→ **WHAT YOU SHOULD DO**: Check each line of the entries below for the word "induction", and copy the lines that have it.

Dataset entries
....
-- ==== Sys2Proof/Laws/Commands.lean ====
section
/-! SUPPORT. What the body of each Device Channel command can do, whatever the answers and whenever reset strikes: its events in order,
its ways to end, and what it leaves alone (43_device_channel.md R122 to R127; 60_exceptions.md R171). -/

namespace Sys2Proof.Laws

open Sys2Proof Sys2Proof.Machine

/-- A body that started at `s` has ended at `t`, with `P`, or it has been abandoned and left `t`, with `Q` of what it had emitted. -/
def BodyRuns (s t : State) (P : State → List TraceEntry → Prop) (Q : List TraceEntry → Prop) : Prop :=
  ∃ es, (Emitted s t es ∧ P t es) ∨ (Abandoned s t es ∧ Q es)

/-- From the last procedure of a body to the body. -/
theorem bodyRuns_finish {α : Type} {s : State} {r : Res α} {f : α → State → State}
    {P : α → State → List TraceEntry → Prop} {Q : List TraceEntry → Prop} {P' : State → List TraceEntry → Prop}
    {Q' : List TraceEntry → Prop} (h : RunsFrom s r P Q)
    (hf : ∀ a t es, Emitted s t es → P a t es → BodyRuns s (f a t) P' Q') (hq : ∀ es, Q es → Q' es) :
    BodyRuns s (r.finish f) P' Q' :=
  runsFrom_finish (C := fun t => BodyRuns s t P' Q') h hf fun _ es h1 h2 => ⟨es, Or.inr ⟨h1, hq es h2⟩⟩

/-- A body that ends where its last procedure has left it. -/
theorem bodyRuns_end {s t u : State} {es : List TraceEntry} {P : State → List TraceEntry → Prop} {Q : List TraceEntry → Prop}
    (h : Emitted s t es) (h1 : u.trace = t.trace) (h2 : u.resetIn = t.resetIn) (h3 : u.settleDue = t.settleDue)
    (h4 : u.resets = t.resets) (hp : P u es) :
    BodyRuns s u P Q :=
  ⟨es, Or.inl ⟨h.update h1 h2 h3 h4, hp⟩⟩

/-- The end of a command: STATUS, ERR and MSG. -/
abbrev EndsIn (t : State) (ok fail : Bool) (err : ErrCode) (msg : Msg) : Prop :=
  t.status = { busy := false, done := true, ok := ok, fail := fail } ∧ t.err = err ∧ t.msg = msg

/-- What a command that reads the document leaves alone. -/
abbrev SameButReadBody (s t : State) : Prop :=
  t = { s with
    status := t.status, err := t.err, aclass := t.aclass, msg := t.msg, rval := t.rval, rvalid := t.rvalid
    chbuf := t.chbuf, chn := t.chn, draws := t.draws, dev := t.dev, devlen := t.devlen, ioerr := t.ioerr
    busIn := t.busIn, trace := t.trace, resetIn := t.resetIn, settleDue := t.settleDue }

theorem devForm_congr {t u : State} (h : DevForm t) (h1 : u.dev = t.dev) (h2 : u.devlen = t.devlen) : DevForm u :=
  ⟨by rw [h1]; exact h.form, by rw [h2]; exact h.range, by rw [h2]; exact h.blocks, by rw [h1, h2]; exact h.listed⟩

/-- The two failures of a document read, with the message and RVAL as they were. -/
def ReadFails (s t : State) : Prop :=
  (EndsIn t false true .accessError s.msg ∨ EndsIn t false true .sizeError s.msg) ∧ t.rval = s.rval ∧ t.rvalid = s.rvalid

/-! ### RDDOC and CMPDOC -/

/-- RDDOC (R123). -/
theorem rddocBody_runs (bus : BusId) (s : State) :
    BodyRuns s (rddocBody bus s)
      (fun t es => ThenDoc bus s [] es ∧ SameButReadBody s t ∧ KeepsStaging s t ∧ DevForm t ∧
        (EndsIn t true false .none .none ∧ t.rvalid = true ∨ ReadFails s t))
      (ThenDoc bus s []) := by
  refine bodyRuns_finish (readDocument_runs (Emitted.refl s)) ?_ fun es h => h
  intro r t es ht ⟨h1, h2, h3, h4⟩
  have hm : t.msg = s.msg ∧ t.rval = s.rval ∧ t.rvalid = s.rvalid := by rw [h2]; exact ⟨rfl, rfl, rfl⟩
  cases r with
  | ok => exact bodyRuns_end ht rfl rfl rfl rfl ⟨h1, by rw [h2]; rfl, h3, devForm_congr h4 rfl rfl, Or.inl ⟨⟨rfl, rfl, rfl⟩, rfl⟩⟩
  | access =>
    exact bodyRuns_end ht rfl rfl rfl rfl ⟨h1, by rw [h2]; rfl, h3, devForm_congr h4 rfl rfl, Or.inr ⟨Or.inl ⟨rfl, rfl, hm.1⟩, hm.2⟩⟩
  | size =>
    exact bodyRuns_end ht rfl rfl rfl rfl ⟨h1, by rw [h2]; rfl, h3, devForm_congr h4 rfl rfl, Or.inr ⟨Or.inr ⟨rfl, rfl, hm.1⟩, hm.2⟩⟩

theorem diffsFrom_length (o : Nat) (ds fs : List Byte) : (diffsFrom o ds fs).length ≤ fs.length := by
  induction ds generalizing o fs with
  | nil => simp [diffsFrom]
  | cons d ds ih =>
    cases fs with
    | nil => simp [diffsFrom]
    | cons f fs =>
      have := ih (o + 1) fs
      simp only [diffsFrom]
      split <;> simp <;> omega

/-- CMPDOC (R127). -/
theorem cmpdocBody_runs (bus : BusId) (s : State) :
    BodyRuns s (cmpdocBody bus s)
      (fun t es => ThenDoc bus s [] es ∧ SameButReadBody { s with diff := t.diff } t ∧ KeepsStaging s t ∧ DevForm t ∧
        t.diff.length ≤ s.dlen ∧
        ((EndsIn t true false .none .isMatch ∨ EndsIn t false false .none .sizeMismatch ∨ EndsIn t false false .none .differ) ∧
           t.rval = s.rval ∧ t.rvalid = s.rvalid ∨ ReadFails s t))
      (ThenDoc bus s []) := by
  have h0 : Emitted s { s with diff := [] } [] := (Emitted.refl s).update rfl rfl rfl rfl
  refine bodyRuns_finish (readDocument_runs h0) ?_ fun es h => h
  intro r t es ht ⟨h1, h2, h3, h4⟩
  have h1' : ThenDoc bus s [] es := h1
  have h3' : KeepsStaging s t := h3
  have hm : t.msg = s.msg ∧ t.rval = s.rval ∧ t.rvalid = s.rvalid := by rw [h2]; exact ⟨rfl, rfl, rfl⟩
  have hd : t.diff = [] := by rw [h2]
  have hl : t.dlen = s.dlen := by rw [h2]
  cases r with
  | access =>
    exact bodyRuns_end ht rfl rfl rfl rfl ⟨h1', by rw [h2]; rfl, h3', devForm_congr h4 rfl rfl, by simp [hd],
      Or.inr ⟨Or.inl ⟨rfl, rfl, hm.1⟩, hm.2⟩⟩
  | size =>
    exact bodyRuns_end ht rfl rfl rfl rfl ⟨h1', by rw [h2]; rfl, h3', devForm_congr h4 rfl rfl, by simp [hd],
      Or.inr ⟨Or.inr ⟨rfl, rfl, hm.1⟩, hm.2⟩⟩
  | ok =>
    simp only
    split
    · exact bodyRuns_end ht rfl rfl rfl rfl ⟨h1', by rw [h2]; rfl, h3', devForm_congr h4 rfl rfl, by simp [hd],
        Or.inl ⟨Or.inr (Or.inl ⟨rfl, rfl, rfl⟩), hm.2⟩⟩
    · have hlen : (diffsFrom 0 (devBytes t) (docBytes t)).length ≤ s.dlen := by
        have := diffsFrom_length 0 (devBytes t) (docBytes t)
        simpa [hl] using this
      split
      · exact bodyRuns_end ht rfl rfl rfl rfl ⟨h1', by rw [h2]; rfl, h3', devForm_congr h4 rfl rfl, hlen,
          Or.inl ⟨Or.inl ⟨rfl, rfl, rfl⟩, hm.2⟩⟩
      · exact bodyRuns_end ht rfl rfl rfl rfl ⟨h1', by rw [h2]; rfl, h3', devForm_congr h4 rfl rfl, hlen,
          Or.inl ⟨Or.inr (Or.inr ⟨rfl, rfl, rfl⟩), hm.2⟩⟩

/-! ### DISCOVER -/

/-- The probes of the listed buses with the timer idle, whatever the answers: one read frame each, in order (R122). -/
theorem probeBuses_runs_idle (s : State) :
    ∀ (bs : List BusId) (t : State) (es : List TraceEntry), Emitted s t es → t.settleDue = false →
      RunsFrom s (probeBuses bs t)
        (fun _ u es' => (∃ as : List BusAnswer, as.length = bs.length ∧ (∀ b, .ok b ∈ as → b.length ≤ 1) ∧
            es' = es ++ List.zipWith (fun b a => entryAt t (.rd (readFrame b 0x00 1) a)) bs as ∧
            u.probe = t.probe ++ List.zipWith (fun b a => { busId := b, hasEdid := a == .ok [0x00] }) bs as) ∧
          SameButFrame { t with probe := u.probe } u ∧ KeepsStaging t u)
        (fun es' => ∃ as : List BusAnswer, as.length < bs.length ∧ (∀ b, .ok b ∈ as → b.length ≤ 1) ∧
          es' = es ++ List.zipWith (fun b a => entryAt t (.rd (readFrame b 0x00 1) a)) bs as) := by
  intro bs
  induction bs with
  | nil => intro t es h _; exact ⟨es, h, ⟨[], rfl, by simp, by simp, by simp⟩, rfl, fun h1 h2 => ⟨h1, h2⟩⟩
  | cons b bs ih =>
    intro t es h hs
    rw [probeBuses]
    refine runsFrom_andThen (P := fun a u es' => SameButFrame t u ∧ KeepsStaging t u ∧ (∀ b, a = .ok b → b.length ≤ 1) ∧
      es' = es ++ [entryAt t (.rd (readFrame b 0x00 1) a)]) ?_ ?_
    · refine busRead_runs h hs ⟨[], by simp, by simp, by simp⟩ fun a u h1 h2 h3 h4 => ⟨h1, fun g1 g2 => ?_, h2, rfl⟩
      cases a with
      | ok b =>
        obtain ⟨j1, j2, -, -⟩ := h3 b rfl
        have : b.length ≤ 1 := h2 b rfl
        rw [j1, j2]; simp; omega
      | ioErr c =>
        obtain ⟨j1, j2, -, -⟩ := h4 c rfl
        rw [j1, j2]; simp [g1]
    · rintro a u es' hu ⟨h1, h2, h3, rfl⟩
      have he : entryAt u = entryAt t := by rw [h1]; rfl
      have hp : u.probe = t.probe := by rw [h1]
      refine runsFrom_mono (ih (addProbe b (a == .ok [0x00]) u) _ (hu.update rfl rfl rfl rfl)
        (by rw [addProbe_settleDue, h1]; exact hs)) ?_ ?_
      · rintro _ v es'' ⟨⟨as, g1, g2, g3, g4⟩, g5, g6⟩
        refine ⟨⟨a :: as, by simp [g1], ?_, ?_, ?_⟩, by rw [g5, h1]; rfl, fun k1 k2 => ?_⟩
        · intro x hx
          rcases List.mem_cons.mp hx with hx | hx
          · exact h3 x hx.symm
          · exact g2 x hx
        · rw [g3, show entryAt (addProbe b (a == .ok [0x00]) u) = entryAt u from rfl, he]; simp
        · rw [g4, addProbe_probe, hp]; simp
        · obtain ⟨k3, k4⟩ := h2 k1 k2
          exact g6 k3 k4
      · rintro es'' ⟨as, g1, g2, g3⟩
        refine ⟨a :: as, by simpa using g1, ?_, ?_⟩
        · intro x hx
          rcases List.mem_cons.mp hx with hx | hx
          · exact h3 x hx.symm
          · exact g2 x hx
        · rw [g3, show entryAt (addProbe b (a == .ok [0x00]) u) = entryAt u from rfl, he]; simp

/-- The probes of the listed buses, whatever the answers: an outstanding settle delay passes before the first (R50, R122). -/
theorem probeBuses_runs {s t : State} {es : List TraceEntry} (bs : List BusId) (h : Emitted s t es) :
    RunsFrom s (probeBuses bs t)
      (fun _ u es' => (∃ as : List BusAnswer, as.length = bs.length ∧ (∀ b, .ok b ∈ as → b.length ≤ 1) ∧
          es' = es ++ (if bs = [] then [] else heldEntries t) ++
            List.zipWith (fun b a => entryAt t (.rd (readFrame b 0x00 1) a)) bs as ∧
          u.probe = t.probe ++ List.zipWith (fun b a => { busId := b, hasEdid := a == .ok [0x00] }) bs as) ∧
        SameButFrame { t with probe := u.probe, settleDue := t.settleDue && bs.isEmpty } u ∧ KeepsStaging t u)
      (fun es' => es' = es ∨ ∃ as : List BusAnswer, as.length < bs.length ∧ (∀ b, .ok b ∈ as → b.length ≤ 1) ∧
        es' = es ++ heldEntries t ++ List.zipWith (fun b a => entryAt t (.rd (readFrame b 0x00 1) a)) bs as) := by
  by_cases hbs : bs = []
  · subst hbs
    exact ⟨es, h, ⟨[], rfl, by simp, by simp, by simp⟩, by simp, fun h1 h2 => ⟨h1, h2⟩⟩
  rw [probeBuses_awaits hbs]
  refine runsFrom_andThen (P := fun _ u es' => u = { t with settleDue := false, trace := u.trace, resetIn := u.resetIn } ∧
    es' = es ++ heldEntries t) (awaitSettle_runs h (Or.inl rfl) fun u hu => ⟨hu, rfl⟩) ?_
  rintro _ u es' hu ⟨h1, rfl⟩
  have he : entryAt u = entryAt t := by rw [h1]; rfl
  refine runsFrom_mono (probeBuses_runs_idle s bs u _ hu (by rw [h1])) ?_ ?_
  · rintro _ v es'' ⟨⟨as, g1, g2, g3, g4⟩, g5, g6⟩
    refine ⟨⟨as, g1, g2, by rw [g3, he, if_neg hbs], by rw [g4, h1]⟩, by rw [g5, h1]; simp [hbs], ?_⟩
    rw [h1] at g6; exact g6
  · rintro es'' ⟨as, g1, g2, g3⟩
    exact Or.inr ⟨as, g1, g2, by rw [g3, he]⟩

/-! ### WRDOC -/

/-- What WRDOC leaves alone. -/
abbrev SameButWriteBody (s t : State) : Prop :=
  t = { s with
    status := t.status, err := t.err, aclass := t.aclass, msg := t.msg, rval := t.rval, rvalid := t.rvalid
    chbuf := t.chbuf, chn := t.chn, draws := t.draws, dev := t.dev, devlen := t.devlen, ioerr := t.ioerr
    busIn := t.busIn, trace := t.trace, resetIn := t.resetIn, settleDue := t.settleDue, bkid := t.bkid, bkvalid := t.bkvalid
    backupIn := t.backupIn, wstate := t.wstate, pageI := t.pageI, pageN := t.pageN, pgbuf := t.pgbuf }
....
→ **ANSWER BOX**:
  induction ds generalizing o fs with
  induction bs with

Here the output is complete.